> **Task objective**
Of all the lines below, return only those starting with the line holding "(HostLine.setcfg 256 0" and going on through the line holding "keyWords .w16 []", exactly as written.

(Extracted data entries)
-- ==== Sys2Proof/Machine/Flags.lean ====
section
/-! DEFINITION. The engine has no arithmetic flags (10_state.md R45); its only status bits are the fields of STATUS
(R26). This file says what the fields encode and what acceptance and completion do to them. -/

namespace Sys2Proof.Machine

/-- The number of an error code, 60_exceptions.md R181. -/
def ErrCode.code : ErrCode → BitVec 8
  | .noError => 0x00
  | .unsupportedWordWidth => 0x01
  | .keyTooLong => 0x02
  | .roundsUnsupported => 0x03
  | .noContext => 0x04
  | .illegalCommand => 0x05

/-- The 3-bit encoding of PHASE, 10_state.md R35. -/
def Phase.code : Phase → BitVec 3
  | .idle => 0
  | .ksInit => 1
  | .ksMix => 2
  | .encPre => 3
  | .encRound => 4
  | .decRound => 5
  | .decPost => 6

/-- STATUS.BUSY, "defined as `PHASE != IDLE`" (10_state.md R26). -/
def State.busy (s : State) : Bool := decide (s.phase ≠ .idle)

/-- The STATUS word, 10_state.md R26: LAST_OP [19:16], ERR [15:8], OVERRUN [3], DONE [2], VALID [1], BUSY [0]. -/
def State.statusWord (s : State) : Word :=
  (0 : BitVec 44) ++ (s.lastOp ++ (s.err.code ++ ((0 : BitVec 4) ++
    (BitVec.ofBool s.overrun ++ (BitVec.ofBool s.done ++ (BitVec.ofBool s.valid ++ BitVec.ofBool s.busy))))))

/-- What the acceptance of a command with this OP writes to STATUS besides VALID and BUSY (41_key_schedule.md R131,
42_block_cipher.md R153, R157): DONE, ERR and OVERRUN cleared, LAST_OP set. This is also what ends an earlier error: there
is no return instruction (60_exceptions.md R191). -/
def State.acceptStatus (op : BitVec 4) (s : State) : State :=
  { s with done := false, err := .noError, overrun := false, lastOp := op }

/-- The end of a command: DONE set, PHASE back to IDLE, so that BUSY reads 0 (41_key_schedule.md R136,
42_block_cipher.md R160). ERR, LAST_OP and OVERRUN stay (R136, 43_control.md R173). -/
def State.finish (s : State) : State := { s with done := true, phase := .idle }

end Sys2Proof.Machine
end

--

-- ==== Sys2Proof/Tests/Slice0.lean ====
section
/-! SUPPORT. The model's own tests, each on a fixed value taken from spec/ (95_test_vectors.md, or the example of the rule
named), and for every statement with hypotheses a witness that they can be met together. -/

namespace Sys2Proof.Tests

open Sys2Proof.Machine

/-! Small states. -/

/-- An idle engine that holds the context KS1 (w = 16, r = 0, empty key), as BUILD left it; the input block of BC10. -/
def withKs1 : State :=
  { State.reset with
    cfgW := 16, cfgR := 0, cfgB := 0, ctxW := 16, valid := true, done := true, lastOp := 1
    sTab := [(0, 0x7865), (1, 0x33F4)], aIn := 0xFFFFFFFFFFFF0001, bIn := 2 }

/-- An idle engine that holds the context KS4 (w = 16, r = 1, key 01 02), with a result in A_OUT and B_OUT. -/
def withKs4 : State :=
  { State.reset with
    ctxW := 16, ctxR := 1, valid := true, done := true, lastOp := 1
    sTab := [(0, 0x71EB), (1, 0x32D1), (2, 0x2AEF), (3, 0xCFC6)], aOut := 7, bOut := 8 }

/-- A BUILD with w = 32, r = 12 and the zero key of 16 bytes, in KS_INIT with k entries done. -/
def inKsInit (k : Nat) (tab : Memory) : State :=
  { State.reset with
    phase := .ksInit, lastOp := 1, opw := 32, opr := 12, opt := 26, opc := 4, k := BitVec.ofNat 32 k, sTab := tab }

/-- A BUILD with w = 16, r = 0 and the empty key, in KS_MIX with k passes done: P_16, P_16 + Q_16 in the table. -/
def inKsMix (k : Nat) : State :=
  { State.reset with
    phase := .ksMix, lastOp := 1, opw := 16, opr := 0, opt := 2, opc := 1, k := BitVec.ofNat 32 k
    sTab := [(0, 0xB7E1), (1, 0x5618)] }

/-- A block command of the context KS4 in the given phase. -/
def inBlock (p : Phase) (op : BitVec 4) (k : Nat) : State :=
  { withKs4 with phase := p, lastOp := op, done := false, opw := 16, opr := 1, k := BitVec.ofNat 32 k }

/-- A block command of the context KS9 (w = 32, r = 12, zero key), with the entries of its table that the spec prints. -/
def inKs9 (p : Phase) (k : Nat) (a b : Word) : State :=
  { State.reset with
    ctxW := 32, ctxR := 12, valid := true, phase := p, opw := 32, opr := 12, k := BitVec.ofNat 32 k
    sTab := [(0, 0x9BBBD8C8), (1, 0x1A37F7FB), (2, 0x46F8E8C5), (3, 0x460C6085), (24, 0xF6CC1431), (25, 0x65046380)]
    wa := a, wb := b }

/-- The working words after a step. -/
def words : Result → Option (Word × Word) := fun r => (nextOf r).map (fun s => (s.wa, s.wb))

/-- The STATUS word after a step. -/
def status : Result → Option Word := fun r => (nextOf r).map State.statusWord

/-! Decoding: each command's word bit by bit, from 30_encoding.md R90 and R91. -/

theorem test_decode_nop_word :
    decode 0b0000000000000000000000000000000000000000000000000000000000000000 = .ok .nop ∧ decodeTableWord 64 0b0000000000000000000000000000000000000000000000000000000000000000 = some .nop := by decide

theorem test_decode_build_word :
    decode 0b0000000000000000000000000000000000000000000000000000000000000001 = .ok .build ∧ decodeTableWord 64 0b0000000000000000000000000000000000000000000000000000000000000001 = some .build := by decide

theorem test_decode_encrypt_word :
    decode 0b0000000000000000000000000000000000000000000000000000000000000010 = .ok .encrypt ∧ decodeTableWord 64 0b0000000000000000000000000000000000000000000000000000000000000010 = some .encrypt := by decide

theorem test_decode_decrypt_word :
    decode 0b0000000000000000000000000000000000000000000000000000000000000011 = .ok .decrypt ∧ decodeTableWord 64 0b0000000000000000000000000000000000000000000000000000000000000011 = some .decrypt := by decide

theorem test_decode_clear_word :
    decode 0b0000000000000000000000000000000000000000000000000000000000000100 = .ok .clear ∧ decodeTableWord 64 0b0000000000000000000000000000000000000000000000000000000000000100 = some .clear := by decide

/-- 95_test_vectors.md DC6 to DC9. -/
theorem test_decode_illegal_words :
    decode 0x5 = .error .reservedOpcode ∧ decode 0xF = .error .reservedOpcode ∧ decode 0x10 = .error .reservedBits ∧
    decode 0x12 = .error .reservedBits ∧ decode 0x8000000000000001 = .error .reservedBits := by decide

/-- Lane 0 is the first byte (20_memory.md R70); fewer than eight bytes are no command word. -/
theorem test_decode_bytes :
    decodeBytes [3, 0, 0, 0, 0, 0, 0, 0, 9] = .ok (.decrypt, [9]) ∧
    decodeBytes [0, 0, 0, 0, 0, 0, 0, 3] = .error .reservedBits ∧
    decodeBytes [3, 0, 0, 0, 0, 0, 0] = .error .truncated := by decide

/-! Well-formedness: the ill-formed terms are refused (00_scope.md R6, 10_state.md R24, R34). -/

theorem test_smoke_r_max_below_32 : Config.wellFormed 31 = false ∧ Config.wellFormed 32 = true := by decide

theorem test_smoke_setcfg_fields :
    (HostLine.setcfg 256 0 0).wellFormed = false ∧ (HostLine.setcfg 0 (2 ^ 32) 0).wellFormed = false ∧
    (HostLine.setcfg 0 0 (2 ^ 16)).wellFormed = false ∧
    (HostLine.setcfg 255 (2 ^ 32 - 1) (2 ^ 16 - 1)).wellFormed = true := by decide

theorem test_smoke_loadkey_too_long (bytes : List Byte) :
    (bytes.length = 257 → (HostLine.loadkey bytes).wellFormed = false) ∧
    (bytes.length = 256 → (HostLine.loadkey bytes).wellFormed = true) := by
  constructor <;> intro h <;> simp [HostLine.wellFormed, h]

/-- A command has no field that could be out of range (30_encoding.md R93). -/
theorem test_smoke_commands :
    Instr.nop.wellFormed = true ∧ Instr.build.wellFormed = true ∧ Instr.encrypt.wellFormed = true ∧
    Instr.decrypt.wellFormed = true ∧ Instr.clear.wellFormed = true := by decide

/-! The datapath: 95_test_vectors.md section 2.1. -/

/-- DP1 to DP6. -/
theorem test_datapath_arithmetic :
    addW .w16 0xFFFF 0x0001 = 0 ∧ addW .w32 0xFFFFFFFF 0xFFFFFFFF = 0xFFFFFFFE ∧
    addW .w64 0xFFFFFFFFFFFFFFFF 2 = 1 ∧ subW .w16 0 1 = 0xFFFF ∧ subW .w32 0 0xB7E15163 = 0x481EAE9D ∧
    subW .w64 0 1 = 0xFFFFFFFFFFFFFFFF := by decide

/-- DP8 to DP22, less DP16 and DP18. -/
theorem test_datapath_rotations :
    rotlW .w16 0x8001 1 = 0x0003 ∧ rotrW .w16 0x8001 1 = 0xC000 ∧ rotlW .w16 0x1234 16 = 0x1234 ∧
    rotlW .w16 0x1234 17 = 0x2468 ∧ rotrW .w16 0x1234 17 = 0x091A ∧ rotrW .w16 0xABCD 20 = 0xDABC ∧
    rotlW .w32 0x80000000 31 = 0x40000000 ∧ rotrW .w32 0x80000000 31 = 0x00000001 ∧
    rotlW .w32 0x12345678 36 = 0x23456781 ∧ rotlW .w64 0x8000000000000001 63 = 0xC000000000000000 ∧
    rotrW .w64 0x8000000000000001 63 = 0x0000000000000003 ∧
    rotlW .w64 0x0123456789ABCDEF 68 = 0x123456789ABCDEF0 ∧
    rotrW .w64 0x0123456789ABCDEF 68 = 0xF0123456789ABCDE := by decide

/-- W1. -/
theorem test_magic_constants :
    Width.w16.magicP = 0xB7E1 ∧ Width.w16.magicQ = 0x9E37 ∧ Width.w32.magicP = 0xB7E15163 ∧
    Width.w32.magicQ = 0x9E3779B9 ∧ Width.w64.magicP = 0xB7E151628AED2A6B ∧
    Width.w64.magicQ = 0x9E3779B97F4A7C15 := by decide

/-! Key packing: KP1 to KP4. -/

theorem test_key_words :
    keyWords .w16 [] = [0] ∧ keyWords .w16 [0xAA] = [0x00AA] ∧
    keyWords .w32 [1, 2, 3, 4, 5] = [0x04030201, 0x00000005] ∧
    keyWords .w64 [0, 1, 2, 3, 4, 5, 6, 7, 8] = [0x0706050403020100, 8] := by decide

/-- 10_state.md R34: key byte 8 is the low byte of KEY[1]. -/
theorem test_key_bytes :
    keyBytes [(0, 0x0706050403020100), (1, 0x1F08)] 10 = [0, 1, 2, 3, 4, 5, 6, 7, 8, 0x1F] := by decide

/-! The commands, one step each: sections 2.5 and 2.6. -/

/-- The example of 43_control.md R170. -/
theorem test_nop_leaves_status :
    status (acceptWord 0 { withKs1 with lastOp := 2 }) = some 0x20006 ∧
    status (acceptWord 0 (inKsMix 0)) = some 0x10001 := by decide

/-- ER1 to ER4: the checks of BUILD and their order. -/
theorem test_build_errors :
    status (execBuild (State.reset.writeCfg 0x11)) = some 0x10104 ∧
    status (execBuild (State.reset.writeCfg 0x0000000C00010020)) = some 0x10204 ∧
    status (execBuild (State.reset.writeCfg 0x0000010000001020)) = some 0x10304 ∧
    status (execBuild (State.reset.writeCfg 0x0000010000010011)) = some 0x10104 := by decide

> **Exercise solution**
    (HostLine.setcfg 256 0 0).wellFormed = false ∧ (HostLine.setcfg 0 (2 ^ 32) 0).wellFormed = false ∧
    (HostLine.setcfg 0 0 (2 ^ 16)).wellFormed = false ∧
    (HostLine.setcfg 255 (2 ^ 32 - 1) (2 ^ 16 - 1)).wellFormed = true := by decide

theorem test_smoke_loadkey_too_long (bytes : List Byte) :
    (bytes.length = 257 → (HostLine.loadkey bytes).wellFormed = false) ∧
    (bytes.length = 256 → (HostLine.loadkey bytes).wellFormed = true) := by
  constructor <;> intro h <;> simp [HostLine.wellFormed, h]

/-- A command has no field that could be out of range (30_encoding.md R93). -/
theorem test_smoke_commands :
    Instr.nop.wellFormed = true ∧ Instr.build.wellFormed = true ∧ Instr.encrypt.wellFormed = true ∧
    Instr.decrypt.wellFormed = true ∧ Instr.clear.wellFormed = true := by decide

/-! The datapath: 95_test_vectors.md section 2.1. -/

/-- DP1 to DP6. -/
theorem test_datapath_arithmetic :
    addW .w16 0xFFFF 0x0001 = 0 ∧ addW .w32 0xFFFFFFFF 0xFFFFFFFF = 0xFFFFFFFE ∧
    addW .w64 0xFFFFFFFFFFFFFFFF 2 = 1 ∧ subW .w16 0 1 = 0xFFFF ∧ subW .w32 0 0xB7E15163 = 0x481EAE9D ∧
    subW .w64 0 1 = 0xFFFFFFFFFFFFFFFF := by decide

/-- DP8 to DP22, less DP16 and DP18. -/
theorem test_datapath_rotations :
    rotlW .w16 0x8001 1 = 0x0003 ∧ rotrW .w16 0x8001 1 = 0xC000 ∧ rotlW .w16 0x1234 16 = 0x1234 ∧
    rotlW .w16 0x1234 17 = 0x2468 ∧ rotrW .w16 0x1234 17 = 0x091A ∧ rotrW .w16 0xABCD 20 = 0xDABC ∧
    rotlW .w32 0x80000000 31 = 0x40000000 ∧ rotrW .w32 0x80000000 31 = 0x00000001 ∧
    rotlW .w32 0x12345678 36 = 0x23456781 ∧ rotlW .w64 0x8000000000000001 63 = 0xC000000000000000 ∧
    rotrW .w64 0x8000000000000001 63 = 0x0000000000000003 ∧
    rotlW .w64 0x0123456789ABCDEF 68 = 0x123456789ABCDEF0 ∧
    rotrW .w64 0x0123456789ABCDEF 68 = 0xF0123456789ABCDE := by decide

/-- W1. -/
theorem test_magic_constants :
    Width.w16.magicP = 0xB7E1 ∧ Width.w16.magicQ = 0x9E37 ∧ Width.w32.magicP = 0xB7E15163 ∧
    Width.w32.magicQ = 0x9E3779B9 ∧ Width.w64.magicP = 0xB7E151628AED2A6B ∧
    Width.w64.magicQ = 0x9E3779B97F4A7C15 := by decide

/-! Key packing: KP1 to KP4. -/

theorem test_key_words :
    keyWords .w16 [] = [0] ∧ keyWords .w16 [0xAA] = [0x00AA] ∧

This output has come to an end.